4) We do an all-AMPs RETRIEVE step from a single partition of
MSTRM600G.b with a condition of ("MSTRM600G.b.Partition_Id = 13")
with a residual condition of ("MSTRM600G.b.Partition_Id = 13")
into Spool 2 (all_amps), which is built locally on the AMPs. Then
we do a SORT to order Spool 2 by row hash. The size of Spool 2 is
estimated with no confidence to be 86,644 rows. The estimated
time for this step is 1.34 seconds.
5) We do an all-AMPs JOIN step from a single partition of MSTRM600G.a
with a condition of ("MSTRM600G.A.Partition_Id = 13") with a
residual condition of ("MSTRM600G.A.Partition_Id = 13"), which is
joined to Spool 2 (Last Use) by way of a RowHash match scan.
MSTRM600G.a and Spool 2 are joined using a merge join, with a join
condition of ("(MSTRM600G.a.Partition_Id = Partition_Id) AND
((MSTRM600G.a."1_Id" = "1_Id") AND ((MSTRM600G.a."2_Id" = "2_Id")
AND (MSTRM600G.a."4_Id" = "4_Id" )))"). The result goes into
Spool 1 (group_amps), which is built locally on the AMPs. The
size of Spool 1 is estimated with no confidence to be 277,255 rows.
The estimated time for this step is 1.09 seconds.
6) Finally, we send out an END TRANSACTION step to all AMPs involved
in processing the request.
-> The contents of Spool 1 are sent back to the user as the result of
statement 1. The total estimated time is 2.43 seconds.

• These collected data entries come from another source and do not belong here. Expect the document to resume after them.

-- ==== Sys2Proof/Certificates/Slice0/Obligations.lean ====
section
/-! DEFINITION. The statements for the provers. In each, N is `s.timebase.time` and W is `s.wheel.time`. A command that the executor takes is said by
its own checks and effect; what the common parts do (the early refusals, the hand-over of completions, the take for writing) is said once, by
statements of their own. -/

open Sys2Proof Sys2Proof.Machine

/-! ### The machine -/

/-- Derived: a step takes the command at the front of the queue and is `exec` of it with the queue's rest; on an empty queue the block idles, which is
the model's own convention (assumption log 1). -/
def Obligations.StepRunsFront : Prop :=
  (∀ (c : Instr) (rest : List Instr) (s : State), step { s with pending := c :: rest } = exec c { s with pending := rest }) ∧
    ∀ s : State, s.pending = [] → step s = .next s

/-- Derived (R108, R142, R166, R187, R191: a refused command, a bus error, a bad index and a fatal fault are all handled by the engine): every command
answers a next state from every state, and none touches the queue. -/
def Obligations.EveryCommandCompletes : Prop :=
  ∀ (c : Instr) (s : State), ∃ t : State, exec c s = .next t ∧ t.pending = s.pending

/-! ### What every step keeps -/

/-- Derived from R1, R2 and R12: the Timer Table's rows stay in canonical form, and the free list keeps holding every FREE slot, each once. (Canonical form
is the model's own, assumption log 28.) -/
def Obligations.TableStaysLegal : Prop :=
  ∀ s t : State, s.TableLegal → step s = .next t → t.TableLegal

/-- Derived from R2, R4 to R7, R10, R16 and R25: the fields of every entry keep their ranges, fit its kind, and agree with its phase; generations stay
between 1 and 255; a marked slot holds no entry; an ARM that waits is one that has passed its field checks (R113); and no KICK, READ STATUS, PAUSE
DOMAIN or RESUME DOMAIN is EXECUTING between steps (the model's reading of R69, of R12 with R119, of R72 with R77, and of R81, assumption log 6). -/
def Obligations.EntriesStayLegal : Prop :=
  ∀ s t : State, s.EntriesLegal → step s = .next t → t.EntriesLegal

/-- Derived from R72, R73, R77, R81, R83 and R85: every domain record keeps agreeing with its state, and no pause depth passes 4. -/
def Obligations.DomainsStayLegal : Prop :=
  ∀ s t : State, s.DomainsLegal → step s = .next t → t.DomainsLegal

/-- Derived from R23, R91 and R45: W never passes N, and N never passes 2^64 − 1. -/
def Obligations.WheelStaysBehind : Prop :=
  ∀ s t : State, s.WheelBehind → step s = .next t → t.WheelBehind

/-- Derived from R93 to R99: source, divisor and nominal period keep agreeing with the Timebase state, an edge equivalent is in progress in HOLDOVER only, the edge counter stays below the divisor, and the
good-run count below 1,024. -/
def Obligations.TimebaseStaysLegal : Prop :=
  ∀ s t : State, s.TimebaseLegal → step s = .next t → t.TimebaseLegal

/-- Derived from R133, R135, R141, R151, R154, R155 and R169: in every open ring the indices stay below the size, and in every open completion ring the
unconsumed records are those from head to tail. -/
def Obligations.RingsStayLegal : Prop :=
  ∀ s t : State, s.RingsLegal → step s = .next t → t.RingsLegal

/-- Derived from R164: the event set never holds two members of one kind and source, and an event's occurrences stay between 1 and 65,535. -/
def Obligations.EventsStayLegal : Prop :=
  ∀ s t : State, s.EventsLegal → step s = .next t → t.EventsLegal

/-- Derived from R189, R191, R193 and R194: a DISABLED device holds the values of a disable in every block, whatever is commanded. -/
def Obligations.DisabledStaysEmpty : Prop :=
  ∀ s t : State, s.DisabledEmpty → step s = .next t → t.DisabledEmpty

/-- Derived from R138, R175 and R183: one fetch read is in flight exactly while the path is READING, and never more than one transfer. -/
def Obligations.OneAtATimeStays : Prop :=
  ∀ s t : State, s.OneAtATime → step s = .next t → t.OneAtATime

/-- Derived: the state right after the power-on reset meets the invariants above. -/
def Obligations.ResetMeetsInvariants : Prop :=
  State.reset.TableLegal ∧ State.reset.EntriesLegal ∧ State.reset.DomainsLegal ∧ State.reset.WheelBehind ∧ State.reset.TimebaseLegal ∧
    State.reset.RingsLegal ∧ State.reset.EventsLegal ∧ State.reset.DisabledEmpty ∧ State.reset.OneAtATime

/-! ### Rules of the whole machine -/

/-- Derived from R3: no command changes the domain, completion ring, kind, cookie or fault option of an entry that stays in use under its
generation. -/
def Obligations.IdentityFieldsKept : Prop :=
  ∀ (c : Instr) (s t : State) (k : Nat) (e e' : Entry), s.TableLegal → s.EntriesLegal → exec c s = .next t →
    s.entryAt k = some e → t.entryAt k = some e' → t.generationAt k = s.generationAt k →
    e'.domain = e.domain ∧ e'.ring = e.ring ∧ e'.kind = e.kind ∧ e'.cookie = e.cookie ∧ e'.faultOption = e.faultOption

=========================================================================

I was expecting both the explain plan similar.

Thanks,
1 REPLY
Enthusiast

Re: PPI explain

In the second query, we have conditions on exactly primary index and partition columns. With additional ANDed conditions in the first query it picked up a different plan.